= The Nail (challenge) =

Standing high jump challenge

The Nail is a standing high jump challenge associated with the Corner Club, a sports bar in the northwest United States, on the Palouse in Moscow, Idaho. Contestants who can jump from a standing spot to touch The Nail win free drinks. The challenge originated in 1963 with Gus Johnson, a power forward on the University of Idaho Vandals basketball team and a member of the Naismith Basketball Hall of Fame.
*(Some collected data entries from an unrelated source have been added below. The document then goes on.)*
-- ==== Sys2Proof/Laws/State.lean ====
section
/-!
SUPPORT. What each update leaves alone and what it writes, one lemma per field.
-/

namespace Sys2Proof.Machine

/-! ## The desk -/

section Desk

variable (d : Desk)

@[simp] theorem Desk.mark_conds (c : MarkClass) (i : Nat) : (d.mark c i).conds = d.conds := rfl
@[simp] theorem Desk.mark_pager (c : MarkClass) (i : Nat) : (d.mark c i).pager = d.pager := rfl
@[simp] theorem Desk.mark_link (c : MarkClass) (i : Nat) : (d.mark c i).link = d.link.mark c i := rfl
@[simp] theorem Desk.onPager_conds (f : Pager → Pager) : (d.onPager f).conds = d.conds := rfl
@[simp] theorem Desk.onPager_pager (f : Pager → Pager) : (d.onPager f).pager = f d.pager := rfl
@[simp] theorem Desk.onPager_link (f : Pager → Pager) : (d.onPager f).link = d.link := rfl
@[simp] theorem Desk.updatePage_conds (id : Half) (f : Page → Page) : (d.updatePage id f).conds = d.conds := rfl
@[simp] theorem Desk.updatePage_link (id : Half) (f : Page → Page) : (d.updatePage id f).link = d.link := rfl
@[simp] theorem Desk.setPort_conds (port : Port) : (d.setPort port).conds = d.conds := rfl
@[simp] theorem Desk.setPort_link (port : Port) : (d.setPort port).link = d.link := rfl
@[simp] theorem Desk.record_conds (r : OutcomeRecord) : (d.record r).conds = d.conds := rfl
@[simp] theorem Desk.record_link (r : OutcomeRecord) : (d.record r).link = d.link.mark .outcomes 0 := rfl

@[simp] theorem Desk.setSlot_pager (slot : Fin 87) (c : Slot) : (d.setSlot slot c).pager = d.pager := by
  unfold Desk.setSlot
  split <;> rfl

@[simp] theorem Desk.setSlot_conds (slot : Fin 87) (c : Slot) : (d.setSlot slot c).conds = d.conds.set slot c := by
  unfold Desk.setSlot
  split
  · next h => rw [h, Table.set_get_self]
  · rfl

theorem Desk.setSlot_link (slot : Fin 87) (c : Slot) :
    (d.setSlot slot c).link = if c = d.conds.get slot then d.link else d.link.mark .condition slot.val := by
  unfold Desk.setSlot
  split <;> rfl

end Desk

/-! ## The link -/

section Link

variable (k : Link)

@[simp] theorem Link.judgeAttention_rx : k.judgeAttention.rx = k.rx := by
  unfold Link.judgeAttention
  split <;> rfl

@[simp] theorem Link.judgeAttention_buffers : k.judgeAttention.buffers = k.buffers := by
  unfold Link.judgeAttention
  split <;> rfl

@[simp] theorem Link.judgeAttention_replies : k.judgeAttention.replies = k.replies := by
  unfold Link.judgeAttention
  split <;> rfl

@[simp] theorem Link.judgeAttention_tx : k.judgeAttention.tx = k.tx := by
  unfold Link.judgeAttention
  split <;> rfl

@[simp] theorem Link.judgeAttention_changeSet : k.judgeAttention.changeSet = k.changeSet := by
  unfold Link.judgeAttention
  split <;> rfl

@[simp] theorem Link.mark_rx (c : MarkClass) (i : Nat) : (k.mark c i).rx = k.rx := by
  unfold Link.mark
  split <;> simp

@[simp] theorem Link.mark_buffers (c : MarkClass) (i : Nat) : (k.mark c i).buffers = k.buffers := by
  unfold Link.mark
  split <;> simp

@[simp] theorem Link.mark_replies (c : MarkClass) (i : Nat) : (k.mark c i).replies = k.replies := by
  unfold Link.mark
  split <;> simp

@[simp] theorem Link.mark_tx (c : MarkClass) (i : Nat) : (k.mark c i).tx = k.tx := by
  unfold Link.mark
  split <;> simp

/-- A mark that is held keeps its place; one that is not joins at the newest end (R189). -/
theorem Link.mark_changeSet (c : MarkClass) (i : Nat) :
    (k.mark c i).changeSet = if Mark.mk c i ∈ k.changeSet then k.changeSet else k.changeSet ++ [Mark.mk c i] := by
  unfold Link.mark
  split <;> simp

/-- A mark set stands in the change set. -/
theorem Link.mem_mark_changeSet (c : MarkClass) (i : Nat) : Mark.mk c i ∈ (k.mark c i).changeSet := by
  rw [Link.mark_changeSet]
  split
  · assumption
  · simp

/-- A mark takes none away. -/
theorem Link.changeSet_subset_mark (c : MarkClass) (i : Nat) : k.changeSet ⊆ (k.mark c i).changeSet := by
  intro m h
  rw [Link.mark_changeSet]
  split
  · exact h
  · simp [h]

@[simp] theorem Link.kick_rx : k.kick.rx = k.rx := by
  unfold Link.kick
  split <;> (try split) <;> (try split) <;> rfl

@[simp] theorem Link.kick_buffers : k.kick.buffers = k.buffers := by
  unfold Link.kick
  split <;> (try split) <;> (try split) <;> rfl

@[simp] theorem Link.kick_replies : k.kick.replies = k.replies := by
  unfold Link.kick
  split <;> (try split) <;> (try split) <;> rfl

@[simp] theorem Link.kick_changeSet : k.kick.changeSet = k.changeSet := by
  unfold Link.kick
  split <;> (try split) <;> (try split) <;> rfl

@[simp] theorem Link.kick_attention : k.kick.attention = k.attention := by
  unfold Link.kick
  split <;> (try split) <;> (try split) <;> rfl

end Link

/-! ## Operations of the part that reach the desk alone -/

section OnDesk

variable (p : Part)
While Johnson was at Idaho during the 1962–63 season, he earned a reputation as an excellent jumper. On one evening at the Corner Club, a popular tavern on north Main Street in Moscow, owner Herm Goetz challenged Johnson to demonstrate his jumping ability. "The Club" was a modest establishment with minimal furnishings, converted to a bar in 1948 from a small white stucco chapel with hardwood floors and substantial beams on its ceiling. From a standing start near the front bar, Johnson leapt to touch a spot on a beam above the floor level. The spot on the beam was marked with a ceremonial nail by Goetz, who offered free drinks to anyone who could touch it. A 40 in diameter circle was painted on the floor below that beam, and any contestant had to start standing still inside the circle.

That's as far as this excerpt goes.